**ACTIVITY**
In the material below, find the line with "some ⟨false, 10#6, 0#6, false⟩" and the line with "some ⟨false, 21#6, 1#6, false⟩", then output those two lines and every line between them, exactly.

**PROVIDED MATERIAL**

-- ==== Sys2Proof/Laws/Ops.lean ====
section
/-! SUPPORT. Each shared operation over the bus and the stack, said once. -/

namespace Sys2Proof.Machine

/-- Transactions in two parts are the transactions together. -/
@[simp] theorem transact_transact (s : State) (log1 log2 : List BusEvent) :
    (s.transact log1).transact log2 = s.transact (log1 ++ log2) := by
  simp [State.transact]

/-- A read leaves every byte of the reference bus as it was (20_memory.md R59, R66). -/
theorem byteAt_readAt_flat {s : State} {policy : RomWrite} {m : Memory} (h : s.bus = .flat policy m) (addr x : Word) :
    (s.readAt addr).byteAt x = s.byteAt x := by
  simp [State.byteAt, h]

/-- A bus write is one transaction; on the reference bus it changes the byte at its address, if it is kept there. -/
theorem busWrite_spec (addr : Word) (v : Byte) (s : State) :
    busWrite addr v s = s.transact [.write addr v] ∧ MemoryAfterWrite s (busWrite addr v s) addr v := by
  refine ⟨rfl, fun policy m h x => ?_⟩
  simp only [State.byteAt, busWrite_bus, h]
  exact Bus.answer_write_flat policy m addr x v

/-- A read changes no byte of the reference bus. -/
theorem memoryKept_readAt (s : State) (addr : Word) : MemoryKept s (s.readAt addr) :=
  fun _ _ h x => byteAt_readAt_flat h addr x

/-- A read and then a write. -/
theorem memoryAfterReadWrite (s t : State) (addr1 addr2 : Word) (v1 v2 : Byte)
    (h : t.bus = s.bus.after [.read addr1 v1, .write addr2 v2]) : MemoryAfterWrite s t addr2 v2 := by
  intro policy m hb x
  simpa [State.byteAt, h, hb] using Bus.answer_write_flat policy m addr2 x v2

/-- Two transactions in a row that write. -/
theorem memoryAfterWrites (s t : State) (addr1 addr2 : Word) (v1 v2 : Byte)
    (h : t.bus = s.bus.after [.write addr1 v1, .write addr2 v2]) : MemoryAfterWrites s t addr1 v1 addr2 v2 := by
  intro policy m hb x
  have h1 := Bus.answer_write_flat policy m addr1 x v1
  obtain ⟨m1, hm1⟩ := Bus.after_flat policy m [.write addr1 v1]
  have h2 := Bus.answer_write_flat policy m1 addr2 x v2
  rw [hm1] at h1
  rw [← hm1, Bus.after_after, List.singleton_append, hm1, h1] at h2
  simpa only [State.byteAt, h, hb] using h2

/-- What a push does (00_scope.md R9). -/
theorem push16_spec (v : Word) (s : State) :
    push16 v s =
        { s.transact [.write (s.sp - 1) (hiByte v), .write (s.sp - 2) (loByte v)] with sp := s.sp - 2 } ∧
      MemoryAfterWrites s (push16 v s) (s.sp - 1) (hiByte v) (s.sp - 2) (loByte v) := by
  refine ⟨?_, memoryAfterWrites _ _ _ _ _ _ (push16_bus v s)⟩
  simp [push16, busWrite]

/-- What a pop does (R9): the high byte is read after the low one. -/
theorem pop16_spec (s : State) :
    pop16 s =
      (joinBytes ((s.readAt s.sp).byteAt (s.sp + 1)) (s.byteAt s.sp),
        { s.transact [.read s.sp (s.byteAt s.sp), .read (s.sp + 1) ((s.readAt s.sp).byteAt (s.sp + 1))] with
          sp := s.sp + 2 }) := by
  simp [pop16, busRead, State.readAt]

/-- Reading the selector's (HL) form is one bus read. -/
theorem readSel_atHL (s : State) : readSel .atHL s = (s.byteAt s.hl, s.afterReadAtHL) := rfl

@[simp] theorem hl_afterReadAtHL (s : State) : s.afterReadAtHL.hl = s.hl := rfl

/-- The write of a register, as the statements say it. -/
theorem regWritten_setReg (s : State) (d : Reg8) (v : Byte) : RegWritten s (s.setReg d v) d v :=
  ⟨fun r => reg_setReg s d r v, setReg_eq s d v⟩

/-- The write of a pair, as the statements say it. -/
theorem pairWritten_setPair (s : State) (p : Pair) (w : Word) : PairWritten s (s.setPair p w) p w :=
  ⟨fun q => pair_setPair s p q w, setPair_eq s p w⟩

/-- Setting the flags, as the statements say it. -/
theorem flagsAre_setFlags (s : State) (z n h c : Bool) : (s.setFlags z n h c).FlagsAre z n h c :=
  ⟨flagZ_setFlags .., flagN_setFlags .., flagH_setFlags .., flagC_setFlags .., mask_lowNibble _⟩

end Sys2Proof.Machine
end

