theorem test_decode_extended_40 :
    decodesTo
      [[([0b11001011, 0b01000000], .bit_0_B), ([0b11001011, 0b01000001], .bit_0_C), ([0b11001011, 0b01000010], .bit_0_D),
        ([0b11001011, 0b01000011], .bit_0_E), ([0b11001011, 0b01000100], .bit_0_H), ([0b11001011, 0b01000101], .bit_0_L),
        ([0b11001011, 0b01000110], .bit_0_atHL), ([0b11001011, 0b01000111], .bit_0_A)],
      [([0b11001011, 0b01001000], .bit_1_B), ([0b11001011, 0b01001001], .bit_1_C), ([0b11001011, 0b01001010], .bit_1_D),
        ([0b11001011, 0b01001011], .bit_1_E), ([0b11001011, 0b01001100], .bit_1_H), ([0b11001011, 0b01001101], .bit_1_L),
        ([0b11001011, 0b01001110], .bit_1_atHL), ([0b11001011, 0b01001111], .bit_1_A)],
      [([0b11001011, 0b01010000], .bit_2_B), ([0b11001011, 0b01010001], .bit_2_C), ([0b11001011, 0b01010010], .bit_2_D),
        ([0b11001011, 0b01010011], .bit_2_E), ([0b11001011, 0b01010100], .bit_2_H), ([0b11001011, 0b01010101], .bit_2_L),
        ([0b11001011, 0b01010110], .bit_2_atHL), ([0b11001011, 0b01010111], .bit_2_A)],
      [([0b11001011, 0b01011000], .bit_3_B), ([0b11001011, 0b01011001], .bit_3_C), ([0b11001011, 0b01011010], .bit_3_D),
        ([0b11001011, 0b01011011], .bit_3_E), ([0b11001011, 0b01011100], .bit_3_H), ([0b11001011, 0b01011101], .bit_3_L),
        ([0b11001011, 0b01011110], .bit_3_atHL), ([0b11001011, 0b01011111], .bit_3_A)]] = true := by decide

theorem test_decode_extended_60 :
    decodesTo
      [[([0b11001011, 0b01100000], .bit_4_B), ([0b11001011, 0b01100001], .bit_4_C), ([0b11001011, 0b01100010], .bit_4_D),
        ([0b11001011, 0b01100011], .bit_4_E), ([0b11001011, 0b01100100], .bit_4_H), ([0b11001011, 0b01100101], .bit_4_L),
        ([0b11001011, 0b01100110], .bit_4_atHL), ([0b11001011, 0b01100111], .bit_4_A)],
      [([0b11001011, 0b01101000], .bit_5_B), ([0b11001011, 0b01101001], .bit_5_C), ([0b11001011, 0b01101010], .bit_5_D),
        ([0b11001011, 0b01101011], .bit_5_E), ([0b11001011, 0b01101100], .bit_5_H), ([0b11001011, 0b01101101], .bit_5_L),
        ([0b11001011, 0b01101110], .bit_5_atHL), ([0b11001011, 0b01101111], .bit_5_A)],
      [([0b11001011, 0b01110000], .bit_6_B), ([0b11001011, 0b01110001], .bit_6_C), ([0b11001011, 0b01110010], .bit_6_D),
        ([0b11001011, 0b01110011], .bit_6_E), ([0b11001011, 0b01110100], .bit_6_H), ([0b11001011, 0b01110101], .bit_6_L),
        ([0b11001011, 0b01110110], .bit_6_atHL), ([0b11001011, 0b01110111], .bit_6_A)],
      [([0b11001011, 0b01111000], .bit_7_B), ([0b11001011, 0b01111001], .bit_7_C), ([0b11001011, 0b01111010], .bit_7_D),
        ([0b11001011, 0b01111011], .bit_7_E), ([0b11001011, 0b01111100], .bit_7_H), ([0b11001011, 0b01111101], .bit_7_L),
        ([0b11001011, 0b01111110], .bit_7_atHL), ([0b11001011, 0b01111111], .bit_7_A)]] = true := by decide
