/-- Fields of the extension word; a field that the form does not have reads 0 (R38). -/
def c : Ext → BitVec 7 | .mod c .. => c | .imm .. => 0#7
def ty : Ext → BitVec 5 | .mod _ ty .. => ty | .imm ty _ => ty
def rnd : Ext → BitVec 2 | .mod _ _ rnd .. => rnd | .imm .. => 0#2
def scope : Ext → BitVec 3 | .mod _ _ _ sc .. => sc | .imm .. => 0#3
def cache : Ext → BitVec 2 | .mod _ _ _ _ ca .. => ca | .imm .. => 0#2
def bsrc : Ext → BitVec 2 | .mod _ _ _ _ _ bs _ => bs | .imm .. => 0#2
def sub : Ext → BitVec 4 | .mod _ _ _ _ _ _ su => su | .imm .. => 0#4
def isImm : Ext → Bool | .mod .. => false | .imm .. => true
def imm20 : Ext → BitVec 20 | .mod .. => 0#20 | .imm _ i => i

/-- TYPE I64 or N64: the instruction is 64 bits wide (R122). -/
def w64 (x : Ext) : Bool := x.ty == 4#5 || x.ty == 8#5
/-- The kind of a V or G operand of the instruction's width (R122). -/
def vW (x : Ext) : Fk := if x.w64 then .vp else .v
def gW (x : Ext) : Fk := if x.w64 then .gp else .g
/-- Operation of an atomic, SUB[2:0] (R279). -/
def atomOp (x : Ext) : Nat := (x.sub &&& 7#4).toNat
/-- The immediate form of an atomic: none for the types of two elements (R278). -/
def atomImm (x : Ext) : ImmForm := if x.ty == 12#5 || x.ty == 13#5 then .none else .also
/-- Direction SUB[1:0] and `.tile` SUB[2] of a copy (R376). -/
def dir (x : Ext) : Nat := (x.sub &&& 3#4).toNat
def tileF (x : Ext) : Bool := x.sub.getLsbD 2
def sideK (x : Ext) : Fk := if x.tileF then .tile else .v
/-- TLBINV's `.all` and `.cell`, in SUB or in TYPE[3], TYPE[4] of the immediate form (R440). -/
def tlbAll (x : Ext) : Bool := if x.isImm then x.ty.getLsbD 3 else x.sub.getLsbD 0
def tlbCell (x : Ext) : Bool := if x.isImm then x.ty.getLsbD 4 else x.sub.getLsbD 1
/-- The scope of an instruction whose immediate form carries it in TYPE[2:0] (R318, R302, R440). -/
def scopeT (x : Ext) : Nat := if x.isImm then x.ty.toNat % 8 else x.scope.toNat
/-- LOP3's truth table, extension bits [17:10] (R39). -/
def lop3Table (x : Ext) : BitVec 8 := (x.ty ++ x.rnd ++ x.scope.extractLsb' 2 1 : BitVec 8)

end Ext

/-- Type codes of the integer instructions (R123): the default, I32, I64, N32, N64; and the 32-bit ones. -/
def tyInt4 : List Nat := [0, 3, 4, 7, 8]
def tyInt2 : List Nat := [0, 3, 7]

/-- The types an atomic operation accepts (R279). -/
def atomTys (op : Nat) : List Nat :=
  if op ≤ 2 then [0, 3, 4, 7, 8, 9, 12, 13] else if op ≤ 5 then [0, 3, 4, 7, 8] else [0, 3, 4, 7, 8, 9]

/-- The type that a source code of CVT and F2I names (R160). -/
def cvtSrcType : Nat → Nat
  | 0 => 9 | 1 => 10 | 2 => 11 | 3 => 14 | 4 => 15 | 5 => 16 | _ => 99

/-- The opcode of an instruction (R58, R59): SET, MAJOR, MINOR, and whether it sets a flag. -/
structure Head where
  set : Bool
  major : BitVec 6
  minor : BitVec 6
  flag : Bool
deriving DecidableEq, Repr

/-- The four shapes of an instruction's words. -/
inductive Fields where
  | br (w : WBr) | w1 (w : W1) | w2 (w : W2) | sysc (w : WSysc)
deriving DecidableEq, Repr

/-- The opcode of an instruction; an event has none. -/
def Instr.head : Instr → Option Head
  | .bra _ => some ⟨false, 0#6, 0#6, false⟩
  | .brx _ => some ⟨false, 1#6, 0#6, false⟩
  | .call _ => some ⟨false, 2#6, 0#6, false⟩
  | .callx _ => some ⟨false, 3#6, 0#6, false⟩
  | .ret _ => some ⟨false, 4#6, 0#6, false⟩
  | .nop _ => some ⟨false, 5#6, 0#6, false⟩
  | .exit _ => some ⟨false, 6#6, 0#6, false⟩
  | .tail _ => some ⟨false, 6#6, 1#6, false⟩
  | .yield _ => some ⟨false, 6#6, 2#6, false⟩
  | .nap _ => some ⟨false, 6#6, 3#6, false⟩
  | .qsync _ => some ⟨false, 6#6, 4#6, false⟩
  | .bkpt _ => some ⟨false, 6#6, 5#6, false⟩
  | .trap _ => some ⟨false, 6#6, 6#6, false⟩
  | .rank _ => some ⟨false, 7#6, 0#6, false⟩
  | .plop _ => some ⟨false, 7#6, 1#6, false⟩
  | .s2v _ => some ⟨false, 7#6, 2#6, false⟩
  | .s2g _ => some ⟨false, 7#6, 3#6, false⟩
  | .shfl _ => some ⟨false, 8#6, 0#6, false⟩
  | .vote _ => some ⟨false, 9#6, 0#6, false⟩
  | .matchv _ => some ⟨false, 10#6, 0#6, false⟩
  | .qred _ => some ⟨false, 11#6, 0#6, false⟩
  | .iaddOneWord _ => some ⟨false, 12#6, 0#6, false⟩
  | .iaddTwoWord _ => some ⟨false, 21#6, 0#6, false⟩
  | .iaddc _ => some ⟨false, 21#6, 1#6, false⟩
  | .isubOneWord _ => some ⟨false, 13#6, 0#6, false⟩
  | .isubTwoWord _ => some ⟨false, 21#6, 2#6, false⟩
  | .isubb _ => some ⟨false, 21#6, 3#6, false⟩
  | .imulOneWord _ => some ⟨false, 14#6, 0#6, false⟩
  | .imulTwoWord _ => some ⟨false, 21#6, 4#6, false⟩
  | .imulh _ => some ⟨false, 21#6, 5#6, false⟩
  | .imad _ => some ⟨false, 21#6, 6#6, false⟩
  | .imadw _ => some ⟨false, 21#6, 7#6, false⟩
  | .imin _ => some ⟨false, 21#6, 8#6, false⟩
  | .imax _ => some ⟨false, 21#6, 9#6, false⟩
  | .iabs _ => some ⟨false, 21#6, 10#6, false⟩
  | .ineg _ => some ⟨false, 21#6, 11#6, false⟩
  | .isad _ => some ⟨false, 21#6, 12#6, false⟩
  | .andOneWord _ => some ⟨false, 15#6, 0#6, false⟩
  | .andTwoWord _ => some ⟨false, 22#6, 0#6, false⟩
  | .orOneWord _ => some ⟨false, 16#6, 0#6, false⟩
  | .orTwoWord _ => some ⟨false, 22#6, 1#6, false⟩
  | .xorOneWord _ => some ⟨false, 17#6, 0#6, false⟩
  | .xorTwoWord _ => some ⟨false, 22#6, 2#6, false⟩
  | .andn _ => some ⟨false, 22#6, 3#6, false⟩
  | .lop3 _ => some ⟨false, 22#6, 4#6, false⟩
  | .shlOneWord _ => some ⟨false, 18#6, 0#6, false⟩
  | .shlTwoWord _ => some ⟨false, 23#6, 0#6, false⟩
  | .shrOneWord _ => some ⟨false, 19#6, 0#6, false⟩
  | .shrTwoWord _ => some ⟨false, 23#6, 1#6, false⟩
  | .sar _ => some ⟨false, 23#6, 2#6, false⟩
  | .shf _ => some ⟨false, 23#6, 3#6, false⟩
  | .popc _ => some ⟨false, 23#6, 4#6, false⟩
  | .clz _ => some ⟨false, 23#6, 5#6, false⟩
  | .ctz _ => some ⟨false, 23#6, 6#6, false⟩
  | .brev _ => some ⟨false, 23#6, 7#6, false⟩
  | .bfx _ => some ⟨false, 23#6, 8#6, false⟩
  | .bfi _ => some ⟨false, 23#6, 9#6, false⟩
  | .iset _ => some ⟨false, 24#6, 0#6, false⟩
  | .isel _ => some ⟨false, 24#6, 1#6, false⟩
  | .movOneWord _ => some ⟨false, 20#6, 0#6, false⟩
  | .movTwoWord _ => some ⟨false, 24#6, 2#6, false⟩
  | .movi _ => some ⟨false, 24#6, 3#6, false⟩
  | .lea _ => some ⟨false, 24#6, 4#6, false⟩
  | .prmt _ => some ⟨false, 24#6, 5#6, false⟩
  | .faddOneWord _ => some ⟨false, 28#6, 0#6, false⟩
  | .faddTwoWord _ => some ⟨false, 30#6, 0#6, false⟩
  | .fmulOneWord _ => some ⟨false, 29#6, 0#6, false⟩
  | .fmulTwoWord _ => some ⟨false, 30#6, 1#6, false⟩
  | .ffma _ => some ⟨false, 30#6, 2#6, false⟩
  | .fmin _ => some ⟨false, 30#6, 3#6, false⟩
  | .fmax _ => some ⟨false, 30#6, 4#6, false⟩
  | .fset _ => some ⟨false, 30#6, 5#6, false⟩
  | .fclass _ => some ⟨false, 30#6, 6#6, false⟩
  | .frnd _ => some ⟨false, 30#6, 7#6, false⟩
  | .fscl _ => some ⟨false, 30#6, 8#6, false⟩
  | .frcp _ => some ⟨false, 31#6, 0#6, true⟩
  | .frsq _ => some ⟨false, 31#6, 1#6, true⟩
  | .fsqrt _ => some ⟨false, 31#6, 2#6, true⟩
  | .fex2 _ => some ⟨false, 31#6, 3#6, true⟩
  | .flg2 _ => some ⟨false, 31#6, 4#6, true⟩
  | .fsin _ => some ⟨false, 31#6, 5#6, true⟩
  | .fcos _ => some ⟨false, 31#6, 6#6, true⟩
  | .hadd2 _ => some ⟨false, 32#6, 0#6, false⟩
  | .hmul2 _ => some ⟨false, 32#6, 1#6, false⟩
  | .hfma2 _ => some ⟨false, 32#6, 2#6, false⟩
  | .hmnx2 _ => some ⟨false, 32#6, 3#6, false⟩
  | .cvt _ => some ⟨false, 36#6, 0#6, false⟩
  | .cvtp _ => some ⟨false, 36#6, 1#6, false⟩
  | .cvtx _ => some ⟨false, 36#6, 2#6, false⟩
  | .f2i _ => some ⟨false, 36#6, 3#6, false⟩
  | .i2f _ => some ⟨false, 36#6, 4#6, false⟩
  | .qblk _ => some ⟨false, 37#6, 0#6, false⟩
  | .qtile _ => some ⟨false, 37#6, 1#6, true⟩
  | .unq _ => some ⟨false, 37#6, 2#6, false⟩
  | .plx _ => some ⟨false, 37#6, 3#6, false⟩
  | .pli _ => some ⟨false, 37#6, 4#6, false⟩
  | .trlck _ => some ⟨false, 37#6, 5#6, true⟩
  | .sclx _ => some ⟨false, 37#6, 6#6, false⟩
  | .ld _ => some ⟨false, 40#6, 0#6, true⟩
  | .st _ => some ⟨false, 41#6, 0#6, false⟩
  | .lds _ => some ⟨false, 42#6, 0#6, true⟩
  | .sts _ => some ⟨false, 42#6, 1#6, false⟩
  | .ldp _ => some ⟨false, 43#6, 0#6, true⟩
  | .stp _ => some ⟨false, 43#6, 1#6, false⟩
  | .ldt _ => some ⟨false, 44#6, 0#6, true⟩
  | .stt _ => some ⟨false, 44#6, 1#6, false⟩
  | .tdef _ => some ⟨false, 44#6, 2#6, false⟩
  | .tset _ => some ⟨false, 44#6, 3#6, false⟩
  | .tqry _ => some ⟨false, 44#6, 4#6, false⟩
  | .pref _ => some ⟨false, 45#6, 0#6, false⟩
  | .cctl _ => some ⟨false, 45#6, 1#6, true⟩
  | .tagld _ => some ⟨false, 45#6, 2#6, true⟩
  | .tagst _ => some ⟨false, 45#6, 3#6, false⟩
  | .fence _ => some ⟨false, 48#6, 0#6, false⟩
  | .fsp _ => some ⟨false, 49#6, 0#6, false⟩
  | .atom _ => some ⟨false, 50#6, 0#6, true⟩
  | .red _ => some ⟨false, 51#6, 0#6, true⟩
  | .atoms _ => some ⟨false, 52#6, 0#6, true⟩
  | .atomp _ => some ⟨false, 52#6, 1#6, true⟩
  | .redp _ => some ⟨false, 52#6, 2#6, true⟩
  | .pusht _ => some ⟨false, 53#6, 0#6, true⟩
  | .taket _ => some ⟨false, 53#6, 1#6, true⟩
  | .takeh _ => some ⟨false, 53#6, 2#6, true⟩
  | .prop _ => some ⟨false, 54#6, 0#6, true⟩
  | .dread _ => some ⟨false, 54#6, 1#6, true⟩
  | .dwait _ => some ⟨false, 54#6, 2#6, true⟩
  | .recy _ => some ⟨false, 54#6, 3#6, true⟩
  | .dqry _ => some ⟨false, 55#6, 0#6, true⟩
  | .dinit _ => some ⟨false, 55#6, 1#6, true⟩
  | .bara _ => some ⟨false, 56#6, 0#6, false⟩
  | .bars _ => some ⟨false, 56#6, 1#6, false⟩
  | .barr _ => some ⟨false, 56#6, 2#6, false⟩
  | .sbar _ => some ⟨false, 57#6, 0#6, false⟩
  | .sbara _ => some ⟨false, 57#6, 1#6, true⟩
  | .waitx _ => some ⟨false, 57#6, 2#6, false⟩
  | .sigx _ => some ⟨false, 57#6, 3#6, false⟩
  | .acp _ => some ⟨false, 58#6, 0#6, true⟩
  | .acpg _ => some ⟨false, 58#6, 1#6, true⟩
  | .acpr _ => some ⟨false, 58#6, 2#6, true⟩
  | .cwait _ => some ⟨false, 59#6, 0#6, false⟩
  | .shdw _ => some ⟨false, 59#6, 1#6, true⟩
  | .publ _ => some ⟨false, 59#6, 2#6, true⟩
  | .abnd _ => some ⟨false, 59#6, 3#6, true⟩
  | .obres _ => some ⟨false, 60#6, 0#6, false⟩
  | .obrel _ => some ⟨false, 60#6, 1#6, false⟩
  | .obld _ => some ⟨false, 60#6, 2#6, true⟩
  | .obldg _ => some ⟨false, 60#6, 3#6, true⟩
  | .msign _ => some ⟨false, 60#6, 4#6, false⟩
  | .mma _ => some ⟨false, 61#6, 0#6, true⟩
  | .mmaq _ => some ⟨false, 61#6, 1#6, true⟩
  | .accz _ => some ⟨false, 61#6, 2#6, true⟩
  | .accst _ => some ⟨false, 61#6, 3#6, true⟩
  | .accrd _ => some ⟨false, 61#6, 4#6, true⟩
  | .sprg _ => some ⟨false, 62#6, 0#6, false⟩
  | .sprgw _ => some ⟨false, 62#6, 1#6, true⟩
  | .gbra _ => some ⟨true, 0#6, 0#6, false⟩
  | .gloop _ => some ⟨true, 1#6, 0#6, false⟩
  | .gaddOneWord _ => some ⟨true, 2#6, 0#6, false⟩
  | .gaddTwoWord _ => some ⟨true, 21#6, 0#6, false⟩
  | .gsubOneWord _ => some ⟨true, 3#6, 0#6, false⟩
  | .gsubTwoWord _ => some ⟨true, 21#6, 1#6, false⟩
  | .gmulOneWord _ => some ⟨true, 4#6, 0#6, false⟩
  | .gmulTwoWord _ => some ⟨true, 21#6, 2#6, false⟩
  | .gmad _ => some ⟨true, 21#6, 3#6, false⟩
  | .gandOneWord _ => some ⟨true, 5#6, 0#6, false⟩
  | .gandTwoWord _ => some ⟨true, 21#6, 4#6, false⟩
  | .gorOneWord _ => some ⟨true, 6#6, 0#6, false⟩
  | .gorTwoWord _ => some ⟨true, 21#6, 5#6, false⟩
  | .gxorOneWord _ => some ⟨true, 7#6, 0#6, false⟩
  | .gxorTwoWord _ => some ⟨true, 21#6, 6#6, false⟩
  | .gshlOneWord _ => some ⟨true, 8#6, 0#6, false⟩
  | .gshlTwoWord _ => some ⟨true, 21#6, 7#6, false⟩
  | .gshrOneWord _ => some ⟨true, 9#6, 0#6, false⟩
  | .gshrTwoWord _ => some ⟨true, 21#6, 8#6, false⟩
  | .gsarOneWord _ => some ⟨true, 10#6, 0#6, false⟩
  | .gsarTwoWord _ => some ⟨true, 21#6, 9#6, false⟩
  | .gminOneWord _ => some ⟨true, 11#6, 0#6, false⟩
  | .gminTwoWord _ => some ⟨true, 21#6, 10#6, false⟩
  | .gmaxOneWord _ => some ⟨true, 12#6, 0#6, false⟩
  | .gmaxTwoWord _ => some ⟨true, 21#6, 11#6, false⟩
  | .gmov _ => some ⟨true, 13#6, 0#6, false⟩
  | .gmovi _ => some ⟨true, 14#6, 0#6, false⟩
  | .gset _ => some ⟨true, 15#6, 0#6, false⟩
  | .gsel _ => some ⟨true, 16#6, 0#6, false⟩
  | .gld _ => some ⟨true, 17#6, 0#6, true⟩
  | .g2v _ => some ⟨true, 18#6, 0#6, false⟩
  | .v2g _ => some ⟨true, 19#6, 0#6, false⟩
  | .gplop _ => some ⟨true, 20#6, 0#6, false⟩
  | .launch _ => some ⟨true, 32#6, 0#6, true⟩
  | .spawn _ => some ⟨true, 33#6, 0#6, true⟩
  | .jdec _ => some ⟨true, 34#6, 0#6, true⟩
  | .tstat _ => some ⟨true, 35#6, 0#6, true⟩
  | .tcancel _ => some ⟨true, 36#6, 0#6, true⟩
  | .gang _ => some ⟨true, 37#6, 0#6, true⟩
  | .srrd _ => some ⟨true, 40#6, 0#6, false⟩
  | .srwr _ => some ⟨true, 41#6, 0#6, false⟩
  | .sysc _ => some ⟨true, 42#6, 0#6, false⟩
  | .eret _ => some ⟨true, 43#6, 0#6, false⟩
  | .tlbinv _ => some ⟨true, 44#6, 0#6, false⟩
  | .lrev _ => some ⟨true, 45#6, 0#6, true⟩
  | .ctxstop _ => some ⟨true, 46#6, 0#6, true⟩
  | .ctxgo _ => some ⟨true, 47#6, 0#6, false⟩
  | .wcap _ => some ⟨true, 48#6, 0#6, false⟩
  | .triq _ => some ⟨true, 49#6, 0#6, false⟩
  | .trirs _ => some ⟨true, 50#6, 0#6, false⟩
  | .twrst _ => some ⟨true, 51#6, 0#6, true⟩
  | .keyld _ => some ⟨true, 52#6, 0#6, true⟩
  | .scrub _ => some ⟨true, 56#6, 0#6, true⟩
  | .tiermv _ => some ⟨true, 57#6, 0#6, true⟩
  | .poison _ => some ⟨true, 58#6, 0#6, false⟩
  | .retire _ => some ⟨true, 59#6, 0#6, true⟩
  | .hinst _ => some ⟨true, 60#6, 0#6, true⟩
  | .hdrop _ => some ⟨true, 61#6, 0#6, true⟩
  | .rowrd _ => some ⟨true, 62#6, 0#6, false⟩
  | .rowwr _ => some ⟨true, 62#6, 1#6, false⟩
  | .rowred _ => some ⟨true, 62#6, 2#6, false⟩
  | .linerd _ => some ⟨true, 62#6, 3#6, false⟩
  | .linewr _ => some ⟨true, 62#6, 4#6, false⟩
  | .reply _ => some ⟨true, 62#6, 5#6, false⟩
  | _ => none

**ANSWER BOX**
  | .matchv _ => some ⟨false, 10#6, 0#6, false⟩
  | .qred _ => some ⟨false, 11#6, 0#6, false⟩
  | .iaddOneWord _ => some ⟨false, 12#6, 0#6, false⟩
  | .iaddTwoWord _ => some ⟨false, 21#6, 0#6, false⟩
  | .iaddc _ => some ⟨false, 21#6, 1#6, false⟩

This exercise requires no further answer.